> **Entries shown**:
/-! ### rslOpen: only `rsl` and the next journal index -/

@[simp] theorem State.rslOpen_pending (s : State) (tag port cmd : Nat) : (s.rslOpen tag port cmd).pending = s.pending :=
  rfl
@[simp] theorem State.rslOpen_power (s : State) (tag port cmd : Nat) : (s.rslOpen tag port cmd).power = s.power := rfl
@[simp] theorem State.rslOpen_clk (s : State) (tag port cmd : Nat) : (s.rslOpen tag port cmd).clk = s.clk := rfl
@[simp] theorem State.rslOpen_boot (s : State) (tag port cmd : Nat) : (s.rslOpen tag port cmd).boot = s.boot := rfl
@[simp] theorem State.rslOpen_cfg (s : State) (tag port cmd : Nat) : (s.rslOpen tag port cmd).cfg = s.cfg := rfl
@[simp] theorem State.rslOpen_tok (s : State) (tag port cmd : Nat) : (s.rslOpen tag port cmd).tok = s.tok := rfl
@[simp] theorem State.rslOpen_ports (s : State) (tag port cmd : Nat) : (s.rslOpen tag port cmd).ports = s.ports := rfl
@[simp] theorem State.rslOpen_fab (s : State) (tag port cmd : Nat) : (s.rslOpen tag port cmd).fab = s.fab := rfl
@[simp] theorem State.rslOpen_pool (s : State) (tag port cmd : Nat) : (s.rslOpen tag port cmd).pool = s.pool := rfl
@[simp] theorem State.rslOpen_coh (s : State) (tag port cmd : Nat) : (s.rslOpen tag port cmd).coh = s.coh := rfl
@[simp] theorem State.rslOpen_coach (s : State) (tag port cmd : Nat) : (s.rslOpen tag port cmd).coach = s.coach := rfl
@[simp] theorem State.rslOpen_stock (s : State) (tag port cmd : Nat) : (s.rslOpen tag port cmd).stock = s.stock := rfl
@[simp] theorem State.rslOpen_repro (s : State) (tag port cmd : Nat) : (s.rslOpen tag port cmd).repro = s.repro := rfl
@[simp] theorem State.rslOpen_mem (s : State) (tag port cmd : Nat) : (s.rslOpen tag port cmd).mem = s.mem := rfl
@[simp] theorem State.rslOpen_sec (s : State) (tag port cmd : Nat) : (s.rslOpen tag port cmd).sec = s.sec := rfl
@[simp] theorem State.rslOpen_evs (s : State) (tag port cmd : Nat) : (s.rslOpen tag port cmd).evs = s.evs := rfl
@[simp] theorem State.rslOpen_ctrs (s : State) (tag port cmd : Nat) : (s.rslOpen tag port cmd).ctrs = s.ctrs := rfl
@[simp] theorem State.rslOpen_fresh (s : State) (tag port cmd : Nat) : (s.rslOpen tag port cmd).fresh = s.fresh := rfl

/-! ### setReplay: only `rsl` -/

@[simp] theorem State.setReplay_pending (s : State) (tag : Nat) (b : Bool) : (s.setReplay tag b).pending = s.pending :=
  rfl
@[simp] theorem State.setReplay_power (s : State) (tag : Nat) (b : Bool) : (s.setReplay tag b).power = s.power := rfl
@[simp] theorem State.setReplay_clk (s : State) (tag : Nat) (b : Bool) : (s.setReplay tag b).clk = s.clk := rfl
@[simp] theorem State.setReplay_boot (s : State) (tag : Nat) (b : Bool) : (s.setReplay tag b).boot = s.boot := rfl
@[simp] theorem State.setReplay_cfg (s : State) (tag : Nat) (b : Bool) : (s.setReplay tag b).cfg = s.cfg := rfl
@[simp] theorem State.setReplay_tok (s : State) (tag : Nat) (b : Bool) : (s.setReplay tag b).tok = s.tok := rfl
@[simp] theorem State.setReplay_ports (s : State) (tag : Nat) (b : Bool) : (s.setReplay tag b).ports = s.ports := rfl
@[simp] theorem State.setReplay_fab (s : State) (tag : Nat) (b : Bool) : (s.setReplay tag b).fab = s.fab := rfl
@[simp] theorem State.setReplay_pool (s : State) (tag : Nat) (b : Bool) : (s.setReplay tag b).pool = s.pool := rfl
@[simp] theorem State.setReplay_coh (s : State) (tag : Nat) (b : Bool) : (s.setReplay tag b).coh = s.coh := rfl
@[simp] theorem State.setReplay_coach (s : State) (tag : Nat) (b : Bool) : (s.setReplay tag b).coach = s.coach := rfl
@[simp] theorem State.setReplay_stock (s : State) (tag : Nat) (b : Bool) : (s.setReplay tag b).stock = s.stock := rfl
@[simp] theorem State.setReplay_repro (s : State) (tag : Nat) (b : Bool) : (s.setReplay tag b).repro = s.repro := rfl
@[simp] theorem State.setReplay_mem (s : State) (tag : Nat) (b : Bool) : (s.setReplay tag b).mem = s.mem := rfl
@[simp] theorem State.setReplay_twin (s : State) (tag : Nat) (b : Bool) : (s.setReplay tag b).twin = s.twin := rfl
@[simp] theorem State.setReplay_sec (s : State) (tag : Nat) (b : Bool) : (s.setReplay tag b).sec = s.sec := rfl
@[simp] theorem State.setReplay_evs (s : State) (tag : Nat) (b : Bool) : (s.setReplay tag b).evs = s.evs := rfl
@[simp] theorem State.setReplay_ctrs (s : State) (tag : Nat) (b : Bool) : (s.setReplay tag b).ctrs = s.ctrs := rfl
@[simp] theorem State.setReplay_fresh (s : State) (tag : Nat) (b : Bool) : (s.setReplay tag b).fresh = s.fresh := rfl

> **Work to complete**: Output only the lines that run from the one containing "b).sec = s.sec := rfl" through the last line of the material above, both included.

> **Response below**:
@[simp] theorem State.setReplay_sec (s : State) (tag : Nat) (b : Bool) : (s.setReplay tag b).sec = s.sec := rfl
@[simp] theorem State.setReplay_evs (s : State) (tag : Nat) (b : Bool) : (s.setReplay tag b).evs = s.evs := rfl
@[simp] theorem State.setReplay_ctrs (s : State) (tag : Nat) (b : Bool) : (s.setReplay tag b).ctrs = s.ctrs := rfl
@[simp] theorem State.setReplay_fresh (s : State) (tag : Nat) (b : Bool) : (s.setReplay tag b).fresh = s.fresh := rfl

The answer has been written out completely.